On Thu, Jan 13, 2005 at 10:55:01AM +0530, Param Jyothi Reddy wrote:
> Hi all, I was trying to understand how in intutionistic logic 
>      (forall P)(P(x)->P(y)) |- (forall P)(P(y)->P(x))
> is true.

> So i took a look at how Coq proves this.
> (http://www.labri.fr/Perso/~casteran/CoqArt/depprod/SRC/leibniz.v)

> leibniz_sym < intros a b H Q.
> 1 subgoal
> 
>   A : Set
>   a : A
>   b : A
>   H : forall P : A -> Prop, P a -> P b
>   Q : A -> Prop
>   ============================
>    Q b -> Q a
> 
> leibniz_sym < apply H.
> 1 subgoal
> 
>   A : Set
>   a : A
>   b : A
>   H : forall P : A -> Prop, P a -> P b
>   Q : A -> Prop
>   ============================
>    Q a -> Q a
 
> I am unable to understand how apply H resulted in Q a-> Q a. (My
> expectation was H applied to Q would be Q a -> Q b)

H is not applied to Q; "Apply" is being smarter than you (and I)
expect it to be. The P of H is not being unified with "Q", but with
something else.
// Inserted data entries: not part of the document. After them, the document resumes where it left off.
-- ==== Sys2Proof/Machine/Regs.lean ====
section
/-! DEFINITION. Reads and writes of the registers of the I/O space, for every requester: access types, update categories,
the pairs, the registers whose value the device computes, and what a write makes happen (00_scope.md R6 to R14;
09 R309, R317; 15 R458 to R462; the field tables of chapters 04 to 13). -/

namespace Sys2Proof.Machine

/-! ### Pairs (00 R7) -/

/-- The _LO registers of the 64-bit pairs; each _HI lies 4 above. -/
def pairLows : List Nat :=
  [Reg.GL_WIN_SRC_LO, Reg.GL_WIN_DST_LO, Reg.TY_CAP_LO, Reg.TB_NOW_LO, Reg.TB_PPSCAP_LO, Reg.TB_DARK_LO, Reg.TB_STEP_LO,
   Reg.TB_SET_LO, Reg.LL_XCNT_LO, Reg.LL_ALARM_LO, Reg.AS_ACCT_LO, Reg.AS_LOG_T_LO, Reg.PT_TXTS_LO, Reg.CO_XADDR0_LO,
   Reg.CO_XADDR1_LO]

/-- The register is the _LO of a pair. -/
def isPairLo (a : Nat) : Bool :=
  match findReg a with
  | some (d, _) => pairLows.contains d.base
  | none => false

/-- The register is the _HI of a pair. -/
def isPairHi (a : Nat) : Bool := decide (4 ≤ a) && isPairLo (a - 4)

def State.pairHold (s : State) (lo : Nat) : Word32 := (tblGet s.hold lo).getD 0
def State.pairSnap (s : State) (lo : Nat) : Word32 := (tblGet s.snap lo).getD 0

/-! ### Values that the device computes -/

/-- The number of a thread state (04 R116). -/
def TState.code : TState → Nat
  | .disabled => 0 | .ready => 1 | .wait => 2 | .farWait => 3 | .halted => 4 | .meteredIdle => 5 | .meteredRun => 6

/-- A word of bits: bit j is `f j`. -/
def bitWord (n : Nat) (f : Nat → Bool) : Nat := ((List.range n).map (fun j => if f j then 2 ^ j else 0)).sum

/-- A source is pending, or claimed; a message source where one of its threads' parts is (CR_PENDw, CR_CLMDw). -/
def State.srcShown (s : State) (n : Nat) (f : Src → Bool) : Bool :=
  if 256 ≤ n ∧ n < 768 then [0, 1, 2, 3].any (fun i => f (s.src (msgKey (4 * (n - 256) + i)))) else f (s.src n)

/-- CO_STS: the bits that follow the core's state. (log 49, DEDUCED) -/
def State.coSts (s : State) (c : Nat) (w : Word32) : Word32 :=
  let w := bitsSet (bitsSet w 0 1 (b2n (s.coreRetired c))) 1 1 (b2n (s.coreMetered c))
  match (s.core c).lb with
  | some l => bitsSet (bitsSet w 2 1 1) 3 2 l.owner
  | none => w

/-- CR_MPEND_n. -/
def State.mpend (s : State) (c : Nat) : Nat :=
  bitWord 4 (fun i => !(s.thr (4 * c + i)).mailbox.isEmpty) + 16 * bitWord 4 (fun i => s.crier.que.contains (4 * c + i)) +
    256 * bitWord 4 (fun i => (s.src (msgKey (4 * c + i))).claimed == some (4 * c + i))

/-- AS_SPDAT for the bank that AS_SPIDX names. -/
def State.spareWord (s : State) : Nat :=
  let b := s.get Fld.AS_SPIDX_BANK
  if 384 ≤ b then 0
  else s.sparesLeft b + 256 * (s.assay.withdrawn.filter (fun u => rowBank u == b)).length

/-- TL_FDRN: both arbiters of a target drained; bit 16 for the escape channel of every target. (log 120, DEDUCED) -/
def State.fabricDrained (s : State) : Nat :=
  bitWord 12 (fun t => s.drained (.fabric (BitVec.ofNat 4 t) 0) && s.drained (.fabric (BitVec.ofNat 4 t) 1)) +
    65536 * b2n ((List.range 12).all (fun t => s.drained (.fabric (BitVec.ofNat 4 t) 2)))

/-- The thread whose registers CR_MYCLAIM, CR_MYCMPL and CR_MYTHR are (09 R317): a Ledger's record acts as a steward thread (13
R432). -/
def ownThread : Requester → Option Nat
  | .core t => some t.toNat
  | .ledger => some steward
  | _ => none

/-- Registers of the Crier whose value is computed. -/
def State.viewCrier (s : State) (rq : Requester) (b i : Nat) (w : Word32) : Word32 :=
  if b = Reg.CR_MYCLAIM then (match ownThread rq with
    | some t => s.claimWord t
    | none => 0)
  else if b = Reg.CR_MYTHR then (match ownThread rq with
    | some t => s.reg (Reg.CR_THR + 16 * t)
    | none => 0)
  else if b = Reg.CR_TCLAIM then s.claimWord i
  else if b = Reg.CR_SCFG then bitsSet w 14 1 (b2n (isLevel i))
  else if b = Reg.CR_PEND then BitVec.ofNat 32 (bitWord 32 (fun j => s.srcShown (32 * i + j) (·.pend)))
  else if b = Reg.CR_CLMD then BitVec.ofNat 32 (bitWord 32 (fun j => s.srcShown (32 * i + j) (·.claimed.isSome)))
  else if b = Reg.CR_SWSET ∨ b = Reg.CR_SWCLR then
    BitVec.ofNat 32 (bitWord 32 (fun j => (s.src (768 + 32 * i + j)).pend))
  else if b = Reg.CR_MPEND then BitVec.ofNat 32 (s.mpend i)
  else w
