-- ==== Sys2Proof/Machine/Records.lean ====
section
/-! DEFINITION. The records of a Ledger in application (13_boot_attar_ledger.md R432, R433, R437). -/

namespace Sys2Proof.Machine

/-- A write that is discarded sets APPERR and counts; the first sets LG_ERRADDR. (log 102, DEDUCED) -/
def State.ledgerErr (s : State) (a : Nat) : State :=
  let s := s.lgSts (fun w => bitsSet w 11 1 1)
  let s := s.bump Fld.LG_ERRCNT_COUNT
  if s.ledger.bad then s else (s.put Fld.LG_ERRADDR_ADDR a).modLedger (fun l => { l with bad := true })

/-- The I/O address that a steward thread's access at `a` reaches: the own-core window is the steward's CO block. -/
def ledgerAddr (a : Nat) : Nat := if 0xFF0000 ≤ a ∧ a < 0xFF0800 then Reg.CO_ID + coOff 0 + (a - 0xFF0000) else a

/-- The register that a record's write reaches: none for the LG block and for offsets that hold no register. -/
def ledgerReach (a : Nat) : Option (RegDesc × Nat × Nat) := if a / 0x10000 = 1 then none else reach .ledger (ledgerAddr a)

/-- One write of a record, performed as an OUT by a steward thread. -/
def State.ledgerWrite1 (s : State) (a : Nat) (v : Word32) : State :=
  match ledgerReach a with
  | none => s.ledgerErr a
  | some (d, i, b) =>
    let refused := !s.stoppedFor d.base i v && changesStopped d v (s.reg b) && (s.writeDiscarded d.base b).isNone
    let s := (s.writeReg .ledger d i b v).settleOn
    if refused then s.ledgerErr a else s

/-- A Ledger is in application and the die acts; answers its front record of type `ty`. -/
def State.frontRecord (s : State) (ty : Nat) : Option (LedgerRec × List LedgerRec) :=
  if s.get Fld.LG_STS_STATE = 1 ∧ s.dieOn then
    (match s.ledger.recs with
      | r :: rest => if r.ty = ty then some (r, rest) else none
      | [] => none)
  else none

/-- The front record is done. -/
def State.nextRecord (s : State) (rest : List LedgerRec) : State :=
  s.modLedger (fun l => { l with recs := rest, done := 0, waitAt := none })

/-- Write the words of a WRITE record from the k-th on; a write that must wait for a region's wake leaves the rest. -/
def State.writeWords (s : State) (rest : List LedgerRec) (a : Nat) : List Word32 → Nat → State
  | [], _ => s.nextRecord rest
  | v :: vs, k =>
    match s.blockAsleep (ledgerAddr (a + 4 * k)) with
    | some r => (s.modLedger (fun l => { l with done := k })).askWake r
    | none => (s.ledgerWrite1 (a + 4 * k) v).writeWords rest a vs (k + 1)

/-- WRITE: word k to ADDR + 4k, in ascending k. -/
def execLedgerWrite (s : State) : Host.Outcome State Fault Refusal :=
  match s.frontRecord 1 with
  | some (r, rest) => .next (s.writeWords rest r.addr (r.words.drop s.ledger.done) s.ledger.done)
  | none => .next s

/-- MODIFY: reads the register as IN does, then writes the bits of MASK. -/
def execLedgerModify (s : State) : Host.Outcome State Fault Refusal :=
  match s.frontRecord 2 with
  | some (r, rest) =>
    match s.blockAsleep (ledgerAddr r.addr) with
    | some g => .next (s.askWake g)
    | none =>
      let m := r.words.getD 0 0
      let v := r.words.getD 1 0
      match reach .ledger (ledgerAddr r.addr) with
      | none => .next ((s.ledgerErr r.addr).nextRecord rest)
      | some (d, i, b) =>
        let q := s.readReg .ledger d i b
        .next ((q.2.ledgerWrite1 r.addr ((q.1 &&& ~~~ m) ||| (v &&& m))).nextRecord rest)
  | none => .next s

/-- An application ends with an error: STATE 4. -/
def State.ledgerFail (s : State) (fail : Nat) : State :=
  (s.modLedger (fun l => { l with recs := [], done := 0, waitAt := none })).lgSts
    (fun w => hcause 4 (bitsSet (bitsSet w 0 3 4) 8 3 fail))

/-- LEDGER_WAIT: the register is read; the record ends when the masked bits have the value, and the application when the
time is over. A register that does not exist never has it. (log 102, DEDUCED) -/
def execLedgerWait (s : State) : Host.Outcome State Fault Refusal :=
  match s.frontRecord 3 with
  | some (r, rest) =>
    let since := s.ledger.waitAt.getD s.now
    let s := s.modLedger (fun l => { l with waitAt := some since })
    match s.blockAsleep (ledgerAddr r.addr) with
    | some g => if since + 1000 * r.count ≤ s.now then device (s.ledgerFail 5) else .next (s.askWake g)
    | none =>
      let q := match reach .ledger (ledgerAddr r.addr) with
        | some (d, i, b) => (s.readReg .ledger d i b).map some id
        | none => (none, s)
      let hit := match q.1 with
        | some w => w &&& r.words.getD 0 0 == r.words.getD 1 0
        | none => false
      if hit then .next (q.2.nextRecord rest)
      else if since + 1000 * r.count ≤ s.now then device (q.2.ledgerFail 5)
      else .next q.2
  | none => .next s

/-- LEDGER_END: STATE 2, or 4 with FAIL 4 where a write was discarded. -/
def execLedgerEnd (s : State) : Host.Outcome State Fault Refusal :=
  match s.frontRecord 0xFF with
  | some (_, rest) =>
    if s.ledger.bad then device (s.ledgerFail 4)
    else device ((s.nextRecord rest).lgSts (fun w => hcause 1 (bitsSet w 0 3 2)))
  | none => .next s

end Sys2Proof.Machine
end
Indeed, if you try "Apply (H Q)." instead of just
"Apply.", you'll see that this doesn't work (it doesn't unify).

If you finish the proof and look at the lambda-term directly (with
"Print"), you'll see that the P of H is unified with
  (fun c : A => Q c -> Q a)

thus (P b) is (Q b -> Q a), our whole goal, and the application
generates as subgoal (P a), i.e. (Q a -> Q a).

-- 
Lionel